We plot the results below.

for (region in regions)
{
  par(mfrow=c(1, 3), cex=0.8, cex.lab=1.5, cex.main=1.4,
      oma=c(2.5, 2, 0, 0)+0.1, mar=c(2, 1.5, 2, 1), mgp = c(2.5, 1, 0), xpd=NA,
      fig=c(0, 0.32, 0, 1))
  plot_BNPR(results[[region]]$bnpr, main=paste(mains[[region]], "BNPR"),
            ylim = c(0.1, 30), axlabs = axlabs[[region]], col = rgb(0.829, 0.680, 0.306),
            heatmap_labels_side = "left")

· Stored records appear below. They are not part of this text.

/-- LOAD_TILE's whole effect. -/
def loadTile (e : Env) : Op Unit := do
  e.uses ([1] ++ bytesOf 4 19)
  let arrays ← e.arrays
  let rescale := e.f 16 4
  let h ← e.read (e.f 12 4) 64
  let split := match fmtOfCode (recNat h 0 1) with | some f => f.isSplit | none => false
  guardOp e (!split || decide (e.f 1 1 = 0b0111))
  let src (a : Nat) := e.f 4 4 + (if split then 0 else a * e.f 8 4)
  let f := if recNat h 3 1 ≤ 3 then fmtOfCode (recNat h 0 1) else none
  match f with
  | some f =>
    if f.isGrouped && decide (recNat h 3 1 ≠ 0) && !(flag (← get) (CORE_QNT_CTL_GRP_EN e.c)) then
      failWith 1 (some (BitVec.ofNat 32 e.idx)) 0
    eachOp (fun a => do
      let p ← loadPlane e h f a (src a)
      e.core (fun x => { x with planes := smPut Plane.zero x.planes (4 + a) p })) arrays
  | none =>
    modify (fun s => incF s (CORE_WEXP_BAD_COUNT e.c))
    e.raise fINV
    eachOp (fun a => e.core (fun x => { x with planes := smPut Plane.zero x.planes (4 + a) (reservedPlane h) })) arrays
  if rescale ≠ 0 then
    eachOp (fun a => do
      let b ← e.read (rescale + 5120 * a) 5120
      e.core (fun x => { x with tables := smPut [] x.tables a (tableOf b) })) arrays
  eachOp (fun a => e.core (fun x => { x with
    shadowFull := smPut false x.shadowFull a true, time := x.time.loads e.cycle a (loadCycles f) (decide (rescale ≠ 0)) })) arrays

/-! ### SWAP -/

/-- The arrays of a waiting SWAP that can copy now: named, not yet copied, with a full shadow plane. The spec gives one
shadow plane for each array and does not say whether the arrays of one SWAP copy together; each copies as soon as its own
plane is full (DESIGN CHOICE, log entry 104). -/
def swapReady (x : Core) (q : Issued) : List Nat :=
  (maskList 4 (recNat q.r 1 1)).filter (fun a => !(bitOf q.progress a) && smGet false x.shadowFull a)

/-- R187, R188, R191: the cycle the token of a SWAP waits from: every vector before it has entered. -/
def CoreTime.tokenFrom (t : CoreTime) (issue : Nat) (arrays : List Nat) : Nat :=
  arrays.foldl (fun m a => max m (smGet 0 t.stream a)) issue

/-- SWAP's effect so far as its shadow planes are full (R185, R188); it is done once every array it names has copied.
Each array counts the cycles for which its own plane held the stream. -/
def swapTiles (e : Env) : Op Bool := do
  e.uses [1]
  let arrays ← e.arrays
  let x := getCore (← get) e.c
  let from_ := x.time.tokenFrom e.cycle arrays
  let ready := swapReady x ⟨e.no, e.idx, e.r, e.cycle, e.progress⟩
  eachOp (fun a => do
    let at_ := max from_ (smGet 0 x.time.load a)
    modify (fun s => addF s (CORE_ARR_SWAP_WAIT_COUNT e.c a) (at_ - from_))
    e.core (fun x => { x with
      planes := smPut Plane.zero x.planes a (smGet Plane.zero x.planes (4 + a)),
      shadowFull := smPut false x.shadowFull a false, time := { x.time with copied := smPut 0 x.time.copied a at_ } })) ready
  let mask := ready.foldl (fun m a => m ||| 2 ^ a) e.progress
  if arrays.all (bitOf mask) then
    e.core (fun x =>
      let at_ := arrays.foldl (fun m a => max m (smGet 0 x.time.copied a)) from_
      { x with time := { x.time with stream := arrays.foldl (fun m a => smPut 0 m a at_) x.time.stream } })
    pure true
  else
    e.note mask
    pure false

/-! ### Vectors of a skewed tensor (R281 to R285) -/

/-- Bytes of a slice: 64 for 8-bit and 16-bit formats, 128 for 32-bit formats. -/
def sliceBytes (f : Fmt) : Nat := if f.bits = 32 then 128 else 64

/-- Row or column groups of a vector. -/
def groupsIn (transpose : Bool) : Nat := if transpose then 16 else 4

/-- Bytes `n` vectors of a skewed tensor occupy. -/
def skewBytes (f : Fmt) (transpose : Bool) (n : Nat) : Nat :=
  (n + groupsIn transpose - 1) * (groupsIn transpose * sliceBytes f)

/-- Where slice `g` of vector `v` starts, from the line base. -/
def sliceAt (f : Fmt) (transpose : Bool) (v g : Nat) : Nat :=
  (v + g) * (groupsIn transpose * sliceBytes f) + g * sliceBytes f

/-- The words of vector `v`, from the tensor's bytes. -/
def skewedWords (f : Fmt) (transpose : Bool) (b : List Byte) (v : Nat) : List Nat :=
  (List.range (groupsIn transpose)).flatMap (fun g => unpackElems f 32 ((b.drop (sliceAt f transpose v g)).take (sliceBytes f)))

/-- The vectors of the skewed tensor at a line base. -/
def readVectors (e : Env) (f : Fmt) (transpose : Bool) (base n : Nat) : Op (List (List Val)) := do
  let b ← e.read base (skewBytes f transpose n)
  let z ← e.ftz
  pure ((List.range n).map (fun v => (skewedWords f transpose b v).map (decode f z)))

/-! ### Products of a stream -/

/-- Piece `p` (from 1) of an activation (R174, R175); a non-finite one acts in pass 1 alone. -/
def actPiece (f : Fmt) (p : Nat) (v : Val) : Val :=
  if !f.isSplit then v
  else match v with
    | .fin q => valOf ((splitPieces q).getD (p - 1) qZero)
    | _ => if p = 1 then v else .zero false

/-- One vector as it enters the arrays: its slot, its pass and its operands. -/
structure Entering where
  slot : Nat
  pass : Nat
  xs : List Val
  deriving DecidableEq, Repr

/-- The vectors in the order in which they enter: all of pass 1, then all of pass 2, and so on (R175). -/
def entering (f : Fmt) (passes slot : Nat) (vs : List (List Val)) : List Entering :=
  (List.range passes).flatMap (fun p => vs.zipIdx.map (fun v => ⟨slot + v.2, p + 1, v.1.map (actPiece f (p + 1))⟩))

/-- Weights of row `r` of a plane. -/
def planeRow (p : Plane) (r : Nat) : List Val :=
  match p.rows[r]? with
  | some l => l
  | none => List.replicate 512 (.zero false)

/-- The scale of row `r` and column `n` (R201, R202); none for a tile without groups. -/
def planeScale (p : Plane) (r n : Nat) : Option Val :=
  if p.group = 0 then none else some ((p.scales.getD (r / p.group) []).getD n (.zero false))

/-- A product acts: a non-finite operand acts in pass 1 only, and in a split tile in A0 only. -/
def productActs (p : Plane) (a pass : Nat) (x w : Val) : Bool :=
  (x.isFinite && w.isFinite) ||
    (decide (pass = 1) && !(decide (p.fmt = 8 ∨ p.fmt = 9) && decide (a ≥ 1)))

/-- The product of an activation with the weight at row `r` and column `n`. -/
def cellProduct (p : Plane) (a pass r n : Nat) (x w : Val) : Product :=
  if productActs p a pass x w then productOf x w (planeScale p r n) else .nothing
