/-- A write of a register through a view (R51 to R54, R59). -/
def writeKey (s : State) (key view : Nat) (data : W32) : State :=
  if isSq key then (if view = 0 then sqWrite s key data else s)
  else
    let rw := writable s key
    let old := getReg s key
    let s := changeReg s key old ((old &&& ~~~rw) ||| (viewResult view old data &&& rw))
    let s := if key = ETH_TPL_DATA_DATA.key then templateStore s else s
    act s key (if view ≤ 1 then data &&& acMask key else 0) (if view = 0 then data else 0)

/-- A write through BAR0 (R42 to R48). -/
def bar0Write (s : State) (off : BitVec 24) (be : BitVec 4) (data : W32) : State :=
  if be ≠ 0xF ∨ bitsOf off.toNat 1 0 ≠ 0 then badAccess s
  else match bar0Key off with
    | some key => writeKey s key (bar0View off) data
    | none => s

/-- A write of a bit word in BAR4 (R57): a set or a clear of the one bit. -/
def bar4Write (s : State) (off : BitVec 20) (be : BitVec 4) (data : W32) : State :=
  if be ≠ 0xF ∨ bitsOf off.toNat 1 0 ≠ 0 then badAccess s
  else match bar4Key off with
    | some key => writeKey s key (if bitOf data.toNat 0 then 1 else 2) (BitVec.ofNat 32 (2 ^ bar4Bit off))
    | none => s

/-! ### Reads (R48, R718) -/

/-- R718: a read of a low half latches the high half. -/
def latchHigh (s : State) (key : Nat) : State :=
  if key = GLB_TICK_LO_TICK.key then putReg s GLB_TICK_HI_TICK.key (BitVec.ofNat 32 (glbTick s / 2 ^ 32))
  else if key = PWR_RTC_LO_COUNT.key then setF s PWR_RTC_HI_COUNT (s.backup.rtc / 2 ^ 32)
  else match (List.range 4).find? (fun a => decide (key = (TTB_AX_POS_LO_VALUE a).key)) with
    | some a => putReg s (TTB_AX_POS_HI_VALUE a).key (BitVec.ofNat 32 ((getAxis s a).value / 2 ^ 32))
    | none => match (List.range 2).find? (fun m => decide (key = (ETH_PTP_LO_NS m).key)) with
      | some m => putReg s (ETH_PTP_HI_NS m).key (BitVec.ofNat 32 ((getMac s m).gptp / 2 ^ 32))
      | none => s

/-- A read of a register: its value, and what it latches latched. -/
def readKey (s : State) (key : Nat) : W32 × State := (readReg s key, latchHigh s key)

/-- A read through BAR0; a slot or an index that is not listed reads zero (R43, R45). -/
def bar0Read (s : State) (off : BitVec 24) : W32 × State :=
  match bar0Key off with
  | some key => readKey s key
  | none => (0, s)

/-- A read through BAR4 (R56, R58): the addressed bit in bit 0; it counts as a read of the whole register. -/
def bar4Read (s : State) (off : BitVec 20) : W32 × State :=
  match bar4Key off with
  | some key => let (v, s) := readKey s key; (BitVec.ofNat 32 (b2n (bitOf v.toNat (bar4Bit off))), s)
  | none => (0, s)

/-! ### The stall timeout (R75, R76) -/

/-- What the ended access leaves where its answer is read: a host read returns all ones; a REGACC access has DONE and TIMEOUT
set, and all ones for a read (R75, R680, R681). -/
def timedOut (s : State) (off : BitVec 24) (kind : AccessKind) : State :=
  if kind.tap then
    let data := if kind.write then s.jtag.dr.toNat / 2 ^ 32 else 0xFFFFFFFF
    { s with jtag := { s.jtag with dr := BitVec.ofNat 64 (off.toNat + 2 ^ 24 * b2n kind.write + 3 * 2 ^ 25 + 2 ^ 32 * data) } }
  else if kind.write then s
  else { s with out := { s.out with rdata := 0xFFFFFFFF } }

  par(fig=c(0.32, 0.64, 0, 1), new=TRUE)
  plot_BNPR(results[[region]]$bnpr_ps, main=paste(mains[[region]], "BNPR-PS"), ylab = "",
            ylim = c(0.1, 30), axlabs = axlabs[[region]], col = rgb(0.330, 0.484, 0.828),
            heatmap_labels = FALSE)

  par(mar=c(2, 3.5, 2, 1), fig=c(0.64, 1.0, 0, 1), new=TRUE)
  plot_mrw(BNPR_outs = results[[region]], axlabs = axlabs[[region]], main="",
           cols = c(rgb(0.829, 0.680, 0.306), rgb(0.330, 0.484, 0.828)), ylab = "Mean Relative Width",
           legends = c("BNPR", "BNPR-PS"), legend_place = "topright", legend_cex = 0.8)
}

References

R. C. Edgar. MUSCLE: Multiple sequence alignment with high accuracy and high through- put. Nucleic Acids Research, 32:1792–1797, 2004.
A. J. Drummond, M. A. Suchard, D. Xie, and A. Rambaut. Bayesian phylogenetics with BEAUti and the BEAST 1.7. Molecular Biology and Evolution, 29:1969–1973, 2012.
D. Zinder, T. Bedford, E. B. Baskerville, R. J. Woods, M. Roy, and M. Pascual. Seasonality in the migration and establishment of H3N2 influenza lineages with epidemic growth and decline. BMC Evolutionary Biology, 14(1):272, 2014.
M. D. Karcher, J. A. Palacios, T. Bedford, M. A. Suchard, and V. N. Minin. Quantifying and mitigating the effect of preferential sampling on phylodynamic inference. arXiv preprint arXiv:1510.00775, 2015.